As perturbações tornaram-se cada vez mais freqüente com o passar do dias; começaram a me perseguir em qualquer lugar fora de minha casa, e o pior de tudo: mesmo acordado os gatos apareciam para mim– Aquilo que me perseguia em sonhos conseguira enfim invadir os domínios de minha realidade desperta. Inicialmente, era como vultos, isto é, apareciam solidamente e tão logo desapareciam; eu piscava ou olhava de relance para algum canto e lá estavam eles, os gatos: um felino negro ao pé do poste da esquina, olhos amarelos brilhando dentro de uma lixeira, patas de gatos para fora dos bueiros... Eram todos negros os felinos das aparições, e tal como a gata, todos com aqueles mesmos olhos amarelos. Estavam em todo lugar. Embora as visões fossem breves, me deixavam apavorado, e eu me via obrigado a dar cada passo com o máximo de precaução.

Nas antigas estações desativadas pelas quais passava de trem pela manhã, a caminho da faculdade, também lá os via: gatos negros de todos os tamanhos em cima e entre os buracos dos muros quebrados, sentados nos bancos velhos, por trás do capim raso que crescia entre as fendas do concreto velho; sempre observando, sempre me observando. Eles sempre estavam lá: vários pontos – a cada dia aumentavam em número – escuros na claridade esbranquiçada das estações em ruínas; eu os via bem, lá fora, pela janela do trem... E sei também que eles me viam... com certeza, eu era o único que os via...

Nas grandes multidões a coisa era pior, era muito pior!Era impossível reprimir o desespero. Todos ao meu redor pareciam me encarar, eles me observavam; observavam-me com os mesmos olhos da gata preta, com os mesmos olhos amarelos de desprezo, soberba e zombaria... Os olhos nos quais se encerra toda podridão, perversão e horror da humanidade – sim, eram estes olhos pregados nos rostos de todas as pessoas da rua! Olhavam-me, piscavam os olhos, e seus olhos já não eram da mesma cor; oscilava a íris de seus olhos entre o castanho, o negro, o verde e por fim aquele amarelo podre; sempre terminavam lançando aqueles olhos da fera sobre mim. A sensação era horrível. Eu corria entre a multidão, fugindo para locais desérticos longe daquela gente. Também dentro dos veículos, nas vitrines das lojas, até mesmo no restaurante... Os gatos apareciam por todos os lados.
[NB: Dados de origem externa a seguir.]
/-- Partition of a context's accesses. -/
def State.accPart (s : State) (c k : Nat) : Nat := (s.ctx c k).asid

/-- A message of a context's access, ready to be sent. -/
def State.accMsg (s : State) (c k ch op dst taddr : Nat) : Msg :=
  { id := 0, src := epCore c, dst := dst, part := s.accPart c k, ch := ch, op := op, taddr := taddr, raddr := replyAddr (epCore c)
    ctx := k, lid := s.lidOf c k, pts := (s.core c).pts }

/-- The state with an L1 copy used by a load: the core's logical time reaches its write time (R210). -/
def State.useCopy (s : State) (c : Nat) (y : Copy) : State := s.modCore c fun n => { n with pts := max n.pts y.wts }

/-! ### Loads -/

/-- A contiguous part of a load or store: address, bytes, byte offset in the register, and nibble (0 none, 1 low, 2 high). -/
structure Chunk where
  va  : Nat
  len : Nat
  off : Nat
  nib : Nat
  deriving DecidableEq, Repr

/-- The progress of a load: bits so far and parts that others answer; once a coherent part is on its way, those after it wait (R208). -/
structure LoadAcc where
  s : State
  acc : Nat
  pieces : List Piece
  remote : Bool
  sent : Bool := false
  todo : List Todo := []

/-- What a load answers. -/
inductive LoadRes where
  | done (r : LoadAcc)
  | trap (cause : Cause) (info : Nat)
  | retry (s : State)
  | flash (s : State) (leaf : Nat)

/-- Bits put at a chunk's place: whole bytes, or one nibble at a bit offset. -/
def placeBits (acc v len off nib : Nat) : Nat :=
  if nib = 0 then setBits acc (8 * (off + len) - 1) (8 * off) v
  else setBits acc (off + 3) off (if nib = 1 then v % 16 else v / 16 % 16)

/-- The load with a value for a chunk. -/
def LoadAcc.put (r : LoadAcc) (s : State) (ch : Chunk) (v : Nat) : LoadAcc :=
  { r with s := s, acc := placeBits r.acc v ch.len ch.off ch.nib }

/-- The load with a message sent for a chunk. -/
def LoadAcc.ask (r : LoadAcc) (s : State) (c : Nat) (m : Msg) (o : Out) (ch : Chunk) (remote : Bool) : LoadAcc :=
  { r with s := s.sendCounted c m o
           pieces := r.pieces ++ [{ id := s.nextMsg, off := ch.off, len := ch.len, nib := ch.nib }]
           remote := r.remote || remote }

/-- Bytes at a place within a line. -/
def lineBytes (data pa n : Nat) : Nat := (data >>> (8 * (pa % 64))) % 2 ^ (8 * n)

/-- What a coherent read of a line finds without a message: the state and the line, or nothing on a miss (R187, R210): the L1 copy, the line that
is held for writing and not known to be uncorrectable (R155), the die's RDC, or the cellar cache. The L1 is that of core `m`, the core itself or the member of its composition that
performs the access (R244). -/
def State.lineHit (s : State) (c m p pa : Nat) : Option (State × Nat) :=
  let line := pa / 64
  let n := s.core c
  match (SMap.find? (s.core m).l1 line).filter fun y => copyUsable c n y p s.now with
  | some y => some (s.useCopy c y, y.data)
  | none =>
    if (SMap.get {} s.homes line).holder == some m then
      if s.lineBad line then none
      else
        let s := s.homeLook (some c) p line
        some (s, s.lineFor p line)
    else
      match (if ownQuadrant c pa then none else SMap.find? s.rdc (rdcKey (coreDie c) line)).filter fun y => copyUsable c n y p s.now with
      | some y => some ((s.useCopy c y).l1Put m line y, y.data)
      | none => none

/-- The message that a coherent read sends to its target (R187, R190). -/
def State.readMsg (s : State) (c p k lid pa n : Nat) (uc : Bool) : Msg :=
  { id := 0, src := epCore c, dst := s.homeEp pa uc, part := p, ch := 0, op := 0x01, taddr := pa, raddr := replyAddr (epCore c), ctx := k, lid := lid
    pts := (s.core c).pts, size := n, aux := if uc then 1 else 0 }

/-- A coherent chunk of a load (R187, R190, R208 to R210): after one that is on its way it waits; else a copy, or a message. -/
def State.loadLine (s : State) (c k pa : Nat) (uc : Bool) (ch : Chunk) (r : LoadAcc) : LoadRes :=
  let p := s.accPart c k
  let ask (_ : Unit) : LoadRes :=
    if s.dramShut pa then .retry s.askDram
    else .done { r.ask s c (s.readMsg c p k (s.lidOf c k) pa ch.len uc) (Out.blank false (s.ctx c k).pc.toNat ch.va 0) ch false with sent := true }
  if r.sent then .done { r with s := s, todo := r.todo ++ [{ pa := pa, va := ch.va, len := ch.len, off := ch.off, nib := ch.nib, uc := uc, part := p }] }
  else if s.unordered c k then .retry s
  else if uc then ask ()
  else match s.lineHit c (s.memberFor c k ch.va) p pa with
    | some (t, d) => .done (r.put t ch (lineBytes d pa ch.len))
    | none => ask ()

/-- A word of a scratchpad known to be uncorrectable (R155). -/
def State.badSpad (s : State) (c off n : Nat) : Bool :=
  s.wordsBad (spadKey c (s.core c).active off) n

/-- One chunk of a load. -/
def State.loadChunk (s0 : State) (c k algn : Nat) (ch : Chunk) (r : LoadAcc) : LoadRes :=
  let s := r.s
  match s.locate c k (eaNat ch.va) ch.len algn .read with
  | .trap cause info => .trap cause info
  | .flash s leaf => .flash s leaf
  | .shut => .retry s0.askDram
  | .at_ p s =>
    let pc := (s.ctx c k).pc.toNat
    match p with
    | .own off =>
      if s.marked c off ch.len then .retry s0
      else if s.badSpad c off ch.len then .trap .eccUncorr ch.va
      else .done (r.put s ch (s.spadRead c off ch.len))
    | .core t _ =>
      .done (r.ask s c { s.accMsg c k 2 0x21 (epCore t) ch.va with size := ch.len } (Out.blank true pc ch.va 0) ch true)
    | .ctl va => .done (r.put s ch (s.ctlRead va ch.len))
    | .peer g pa =>
      .done (r.ask s c { s.accMsg c k 2 0x21 (epPort (s.peerPort g)) pa with size := ch.len, dpkg := g, far := true } (Out.blank true pc ch.va 0) ch true)
    | .mem pa uc =>
      match s.loadLine c k pa uc ch r with
      | .retry t => .retry { s0 with power := t.power }
      | x => x

/-- The chunks of a load, in order. -/
def State.loadChunks (s0 : State) (c k algn : Nat) : List Chunk → LoadAcc → LoadRes
  | [], r => .done r
  | ch :: l, r =>
    match s0.loadChunk c k algn ch r with
    | .done r => State.loadChunks s0 c k algn l r
    | .trap a b => .trap a b
    | .retry s => .retry s
    | .flash s leaf => .flash s leaf

/-- The answer of a load instruction, given what it does with its bits when they are all there. -/
def State.loadRes (s : State) (c k algn : Nat) (chunks : List Chunk) (fin : Finish) (f : State → Nat → State) : Res :=
  match s.loadChunks c k algn chunks { s := s, acc := 0, pieces := [], remote := false } with
  | .trap a b => .trap a b
  | .retry t => .retry t
  | .flash t leaf => .block t (.pageIn leaf)
  | .done r => if r.pieces.isEmpty then .ok (f r.s r.acc) else .hold r.s (.reply r.pieces r.acc fin r.remote r.todo)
Estes delírios se tornavam cada vez mais freqüentes e intensos, cada vez mais perturbadores e sinistros, de maneira que culminou no meu total declínio, há pouco mais de alguns dias... Não sei dizer; não sei se foi a privação do sono, as altas doses de estimulantes à base de cafeína e taurina e a rotina sem descanso que resultaram na última seqüência de acontecimentos de minha vida, a única coisa que posso afirmar é que a partir do ponto em que entrarei agora não sou mais capaz de distinguir o que vivi em realidade, do que vivi em delírios, isto é, os fatos das alucinações. Minha mente me engana...

Antes de amanhecer aquele dia, eu já não agüentava mais manter-me acordado; havia misturado todo produto que eu acreditava serem capazes de impedir meu sono: energético, refrigerante de cola, café, chá; todos os líquido,, bebi numa só mistura. Já não sentia mais o gosto, o que importava era o efeito. Também tomei alguns remédios (nada de novo em minha rotina) que auxiliam a manter a consciência desperta; algo comum entre os estudantes. Foi a partir deste ponto também meu quarto deixara de ser um local seguro: à minha volta, os gatos começaram a aparecer; em baixo da cama, entre o cobertor, no vão do guarda roupa. E eles miavam, miava tal como a gata preta lá fora!Até meus desenhos, meus próprios desenhos os quais eu havia acabado de findar, eles próprios ganhavam vida e começavam a sair do papel, miando, em minha direção. Eu não conseguia acreditar... Desesperado e tomado por uma energia instintiva de preservar minha própria vida, vesti-me apressadamente e corri por entre as criaturas negras que se desfaziam como lama molhada entre minhas pernas; corri de minha casa sem se quer olhar para trás, eu precisava encontrar um local seguro.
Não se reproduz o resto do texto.